• _PROBLEM_: Copy all entries exactly.
Segment Open
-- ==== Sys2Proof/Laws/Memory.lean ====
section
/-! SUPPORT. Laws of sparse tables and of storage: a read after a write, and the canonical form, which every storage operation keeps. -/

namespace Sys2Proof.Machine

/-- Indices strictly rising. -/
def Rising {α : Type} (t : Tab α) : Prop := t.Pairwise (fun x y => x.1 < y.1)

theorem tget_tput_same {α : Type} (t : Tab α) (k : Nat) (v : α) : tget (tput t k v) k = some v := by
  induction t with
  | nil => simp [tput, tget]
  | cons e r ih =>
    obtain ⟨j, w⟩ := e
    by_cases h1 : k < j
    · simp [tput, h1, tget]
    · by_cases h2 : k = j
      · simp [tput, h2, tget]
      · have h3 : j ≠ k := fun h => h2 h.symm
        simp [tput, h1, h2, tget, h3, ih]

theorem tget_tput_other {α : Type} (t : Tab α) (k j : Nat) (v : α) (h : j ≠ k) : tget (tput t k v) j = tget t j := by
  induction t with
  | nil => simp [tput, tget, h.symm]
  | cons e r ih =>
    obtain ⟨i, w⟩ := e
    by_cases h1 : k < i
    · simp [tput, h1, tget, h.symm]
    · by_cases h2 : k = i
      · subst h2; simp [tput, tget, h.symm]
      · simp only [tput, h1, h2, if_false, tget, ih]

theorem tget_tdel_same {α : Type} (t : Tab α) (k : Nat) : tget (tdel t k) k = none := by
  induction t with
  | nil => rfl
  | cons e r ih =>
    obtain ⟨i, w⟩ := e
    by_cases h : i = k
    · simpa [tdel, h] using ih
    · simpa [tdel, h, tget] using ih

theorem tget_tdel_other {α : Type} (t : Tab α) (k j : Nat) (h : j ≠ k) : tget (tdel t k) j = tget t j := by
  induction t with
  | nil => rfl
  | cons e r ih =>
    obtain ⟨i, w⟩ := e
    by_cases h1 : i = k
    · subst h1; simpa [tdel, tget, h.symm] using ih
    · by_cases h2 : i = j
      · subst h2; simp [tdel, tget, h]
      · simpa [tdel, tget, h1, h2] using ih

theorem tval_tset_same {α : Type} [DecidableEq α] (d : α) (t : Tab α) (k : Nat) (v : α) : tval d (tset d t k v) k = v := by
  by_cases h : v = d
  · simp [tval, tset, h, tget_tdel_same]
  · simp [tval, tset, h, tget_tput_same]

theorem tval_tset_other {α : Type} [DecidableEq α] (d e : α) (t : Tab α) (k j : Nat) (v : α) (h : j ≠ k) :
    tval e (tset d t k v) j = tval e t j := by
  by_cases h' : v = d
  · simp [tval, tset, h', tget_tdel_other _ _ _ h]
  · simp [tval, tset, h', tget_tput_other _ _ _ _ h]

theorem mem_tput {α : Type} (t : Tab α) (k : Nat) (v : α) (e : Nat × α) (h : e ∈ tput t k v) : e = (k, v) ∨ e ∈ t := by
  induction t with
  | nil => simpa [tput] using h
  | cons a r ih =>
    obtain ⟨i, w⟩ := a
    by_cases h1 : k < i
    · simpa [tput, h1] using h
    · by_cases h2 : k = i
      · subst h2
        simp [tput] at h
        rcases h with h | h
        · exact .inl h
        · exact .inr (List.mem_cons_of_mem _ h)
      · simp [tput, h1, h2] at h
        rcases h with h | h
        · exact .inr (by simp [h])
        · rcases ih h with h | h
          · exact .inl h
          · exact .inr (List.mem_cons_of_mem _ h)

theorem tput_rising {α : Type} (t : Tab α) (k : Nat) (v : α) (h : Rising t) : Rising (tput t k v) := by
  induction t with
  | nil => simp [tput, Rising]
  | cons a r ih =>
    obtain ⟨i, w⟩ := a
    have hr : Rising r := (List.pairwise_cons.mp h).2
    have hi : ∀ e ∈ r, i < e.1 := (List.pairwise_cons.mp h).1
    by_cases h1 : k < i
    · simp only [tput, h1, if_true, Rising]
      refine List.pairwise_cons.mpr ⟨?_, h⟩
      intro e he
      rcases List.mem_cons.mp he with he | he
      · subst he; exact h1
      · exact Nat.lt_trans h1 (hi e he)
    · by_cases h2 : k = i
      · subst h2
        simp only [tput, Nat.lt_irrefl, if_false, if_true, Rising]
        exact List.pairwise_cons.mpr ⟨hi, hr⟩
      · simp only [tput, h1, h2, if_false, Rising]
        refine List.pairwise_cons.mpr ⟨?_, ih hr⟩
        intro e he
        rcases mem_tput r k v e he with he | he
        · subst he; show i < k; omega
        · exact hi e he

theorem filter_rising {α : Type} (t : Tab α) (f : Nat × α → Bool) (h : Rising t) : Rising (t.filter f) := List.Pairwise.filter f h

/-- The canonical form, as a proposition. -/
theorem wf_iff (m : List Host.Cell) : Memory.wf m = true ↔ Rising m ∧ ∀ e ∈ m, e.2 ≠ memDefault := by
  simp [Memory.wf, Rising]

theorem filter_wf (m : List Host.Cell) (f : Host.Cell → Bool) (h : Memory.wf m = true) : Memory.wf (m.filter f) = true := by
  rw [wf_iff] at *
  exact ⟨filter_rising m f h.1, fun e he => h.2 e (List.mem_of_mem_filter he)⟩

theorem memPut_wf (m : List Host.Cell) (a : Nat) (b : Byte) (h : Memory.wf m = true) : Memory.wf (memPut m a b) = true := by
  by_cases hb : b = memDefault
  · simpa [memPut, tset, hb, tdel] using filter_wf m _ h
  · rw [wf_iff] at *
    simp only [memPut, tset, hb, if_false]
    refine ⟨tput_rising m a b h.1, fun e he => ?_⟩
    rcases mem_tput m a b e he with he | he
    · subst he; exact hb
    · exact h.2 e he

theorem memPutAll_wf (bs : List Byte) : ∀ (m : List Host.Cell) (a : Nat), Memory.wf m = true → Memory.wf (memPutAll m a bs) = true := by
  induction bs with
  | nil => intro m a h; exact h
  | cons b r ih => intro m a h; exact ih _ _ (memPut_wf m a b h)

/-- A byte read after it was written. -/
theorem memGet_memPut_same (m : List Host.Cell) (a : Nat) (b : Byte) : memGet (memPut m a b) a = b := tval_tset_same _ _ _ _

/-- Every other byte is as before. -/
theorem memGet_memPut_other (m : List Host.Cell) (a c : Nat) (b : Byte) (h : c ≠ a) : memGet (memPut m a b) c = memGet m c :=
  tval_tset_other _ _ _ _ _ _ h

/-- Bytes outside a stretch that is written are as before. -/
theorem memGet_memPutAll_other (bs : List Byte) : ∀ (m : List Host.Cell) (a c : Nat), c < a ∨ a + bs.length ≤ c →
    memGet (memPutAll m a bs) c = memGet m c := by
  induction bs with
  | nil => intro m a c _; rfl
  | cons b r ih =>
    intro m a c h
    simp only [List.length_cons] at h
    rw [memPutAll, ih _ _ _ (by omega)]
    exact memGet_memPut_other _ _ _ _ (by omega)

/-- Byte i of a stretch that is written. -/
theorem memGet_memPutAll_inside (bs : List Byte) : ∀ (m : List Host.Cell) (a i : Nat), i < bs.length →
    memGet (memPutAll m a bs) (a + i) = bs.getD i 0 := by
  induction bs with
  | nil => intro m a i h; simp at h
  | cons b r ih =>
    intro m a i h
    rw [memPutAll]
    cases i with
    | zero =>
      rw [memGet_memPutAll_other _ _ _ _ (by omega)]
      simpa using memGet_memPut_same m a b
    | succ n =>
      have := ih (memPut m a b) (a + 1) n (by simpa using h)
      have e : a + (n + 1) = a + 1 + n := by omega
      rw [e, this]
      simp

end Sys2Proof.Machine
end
Segment Closed
• _SOLUTION FOR THIS EXERCISE_:
-- ==== Sys2Proof/Laws/Memory.lean ====
section
/-! SUPPORT. Laws of sparse tables and of storage: a read after a write, and the canonical form, which every storage operation keeps. -/

namespace Sys2Proof.Machine

/-- Indices strictly rising. -/
def Rising {α : Type} (t : Tab α) : Prop := t.Pairwise (fun x y => x.1 < y.1)

theorem tget_tput_same {α : Type} (t : Tab α) (k : Nat) (v : α) : tget (tput t k v) k = some v := by
  induction t with
  | nil => simp [tput, tget]
  | cons e r ih =>
    obtain ⟨j, w⟩ := e
    by_cases h1 : k < j
    · simp [tput, h1, tget]
    · by_cases h2 : k = j
      · simp [tput, h2, tget]
      · have h3 : j ≠ k := fun h => h2 h.symm
        simp [tput, h1, h2, tget, h3, ih]

theorem tget_tput_other {α : Type} (t : Tab α) (k j : Nat) (v : α) (h : j ≠ k) : tget (tput t k v) j = tget t j := by
  induction t with
  | nil => simp [tput, tget, h.symm]
  | cons e r ih =>
    obtain ⟨i, w⟩ := e
    by_cases h1 : k < i
    · simp [tput, h1, tget, h.symm]
    · by_cases h2 : k = i
      · subst h2; simp [tput, tget, h.symm]
      · simp only [tput, h1, h2, if_false, tget, ih]

theorem tget_tdel_same {α : Type} (t : Tab α) (k : Nat) : tget (tdel t k) k = none := by
  induction t with
  | nil => rfl
  | cons e r ih =>
    obtain ⟨i, w⟩ := e
    by_cases h : i = k
    · simpa [tdel, h] using ih
    · simpa [tdel, h, tget] using ih

theorem tget_tdel_other {α : Type} (t : Tab α) (k j : Nat) (h : j ≠ k) : tget (tdel t k) j = tget t j := by
  induction t with
  | nil => rfl
  | cons e r ih =>
    obtain ⟨i, w⟩ := e
    by_cases h1 : i = k
    · subst h1; simpa [tdel, tget, h.symm] using ih
    · by_cases h2 : i = j
      · subst h2; simp [tdel, tget, h]
      · simpa [tdel, tget, h1, h2] using ih

theorem tval_tset_same {α : Type} [DecidableEq α] (d : α) (t : Tab α) (k : Nat) (v : α) : tval d (tset d t k v) k = v := by
  by_cases h : v = d
  · simp [tval, tset, h, tget_tdel_same]
  · simp [tval, tset, h, tget_tput_same]

theorem tval_tset_other {α : Type} [DecidableEq α] (d e : α) (t : Tab α) (k j : Nat) (v : α) (h : j ≠ k) :
    tval e (tset d t k v) j = tval e t j := by
  by_cases h' : v = d
  · simp [tval, tset, h', tget_tdel_other _ _ _ h]
  · simp [tval, tset, h', tget_tput_other _ _ _ _ h]

theorem mem_tput {α : Type} (t : Tab α) (k : Nat) (v : α) (e : Nat × α) (h : e ∈ tput t k v) : e = (k, v) ∨ e ∈ t := by
  induction t with
  | nil => simpa [tput] using h
  | cons a r ih =>
    obtain ⟨i, w⟩ := a
    by_cases h1 : k < i
    · simpa [tput, h1] using h
    · by_cases h2 : k = i
      · subst h2
        simp [tput] at h
        rcases h with h | h
        · exact .inl h
        · exact .inr (List.mem_cons_of_mem _ h)
      · simp [tput, h1, h2] at h
        rcases h with h | h
        · exact .inr (by simp [h])
        · rcases ih h with h | h
          · exact .inl h
          · exact .inr (List.mem_cons_of_mem _ h)

theorem tput_rising {α : Type} (t : Tab α) (k : Nat) (v : α) (h : Rising t) : Rising (tput t k v) := by
  induction t with
  | nil => simp [tput, Rising]
  | cons a r ih =>
    obtain ⟨i, w⟩ := a
    have hr : Rising r := (List.pairwise_cons.mp h).2
    have hi : ∀ e ∈ r, i < e.1 := (List.pairwise_cons.mp h).1
    by_cases h1 : k < i
    · simp only [tput, h1, if_true, Rising]
      refine List.pairwise_cons.mpr ⟨?_, h⟩
      intro e he
      rcases List.mem_cons.mp he with he | he
      · subst he; exact h1
      · exact Nat.lt_trans h1 (hi e he)
    · by_cases h2 : k = i
      · subst h2
        simp only [tput, Nat.lt_irrefl, if_false, if_true, Rising]
        exact List.pairwise_cons.mpr ⟨hi, hr⟩
      · simp only [tput, h1, h2, if_false, Rising]
        refine List.pairwise_cons.mpr ⟨?_, ih hr⟩
        intro e he
        rcases mem_tput r k v e he with he | he
        · subst he; show i < k; omega
        · exact hi e he

theorem filter_rising {α : Type} (t : Tab α) (f : Nat × α → Bool) (h : Rising t) : Rising (t.filter f) := List.Pairwise.filter f h

/-- The canonical form, as a proposition. -/
theorem wf_iff (m : List Host.Cell) : Memory.wf m = true ↔ Rising m ∧ ∀ e ∈ m, e.2 ≠ memDefault := by
  simp [Memory.wf, Rising]

theorem filter_wf (m : List Host.Cell) (f : Host.Cell → Bool) (h : Memory.wf m = true) : Memory.wf (m.filter f) = true := by
  rw [wf_iff] at *
  exact ⟨filter_rising m f h.1, fun e he => h.2 e (List.mem_of_mem_filter he)⟩

theorem memPut_wf (m : List Host.Cell) (a : Nat) (b : Byte) (h : Memory.wf m = true) : Memory.wf (memPut m a b) = true := by
  by_cases hb : b = memDefault
  · simpa [memPut, tset, hb, tdel] using filter_wf m _ h
  · rw [wf_iff] at *
    simp only [memPut, tset, hb, if_false]
    refine ⟨tput_rising m a b h.1, fun e he => ?_⟩
    rcases mem_tput m a b e he with he | he
    · subst he; exact hb
    · exact h.2 e he

theorem memPutAll_wf (bs : List Byte) : ∀ (m : List Host.Cell) (a : Nat), Memory.wf m = true → Memory.wf (memPutAll m a bs) = true := by
  induction bs with
  | nil => intro m a h; exact h
  | cons b r ih => intro m a h; exact ih _ _ (memPut_wf m a b h)

/-- A byte read after it was written. -/
theorem memGet_memPut_same (m : List Host.Cell) (a : Nat) (b : Byte) : memGet (memPut m a b) a = b := tval_tset_same _ _ _ _

/-- Every other byte is as before. -/
theorem memGet_memPut_other (m : List Host.Cell) (a c : Nat) (b : Byte) (h : c ≠ a) : memGet (memPut m a b) c = memGet m c :=
  tval_tset_other _ _ _ _ _ _ h

/-- Bytes outside a stretch that is written are as before. -/
theorem memGet_memPutAll_other (bs : List Byte) : ∀ (m : List Host.Cell) (a c : Nat), c < a ∨ a + bs.length ≤ c →
    memGet (memPutAll m a bs) c = memGet m c := by
  induction bs with
  | nil => intro m a c _; rfl
  | cons b r ih =>
    intro m a c h
    simp only [List.length_cons] at h
    rw [memPutAll, ih _ _ _ (by omega)]
    exact memGet_memPut_other _ _ _ _ (by omega)

/-- Byte i of a stretch that is written. -/
theorem memGet_memPutAll_inside (bs : List Byte) : ∀ (m : List Host.Cell) (a i : Nat), i < bs.length →
    memGet (memPutAll m a bs) (a + i) = bs.getD i 0 := by
  induction bs with
  | nil => intro m a i h; simp at h
  | cons b r ih =>
    intro m a i h
    rw [memPutAll]
    cases i with
    | zero =>
      rw [memGet_memPutAll_other _ _ _ _ (by omega)]
      simpa using memGet_memPut_same m a b
    | succ n =>
      have := ih (memPut m a b) (a + 1) n (by simpa using h)
      have e : a + (n + 1) = a + 1 + n := by omega
      rw [e, this]
      simp

end Sys2Proof.Machine
end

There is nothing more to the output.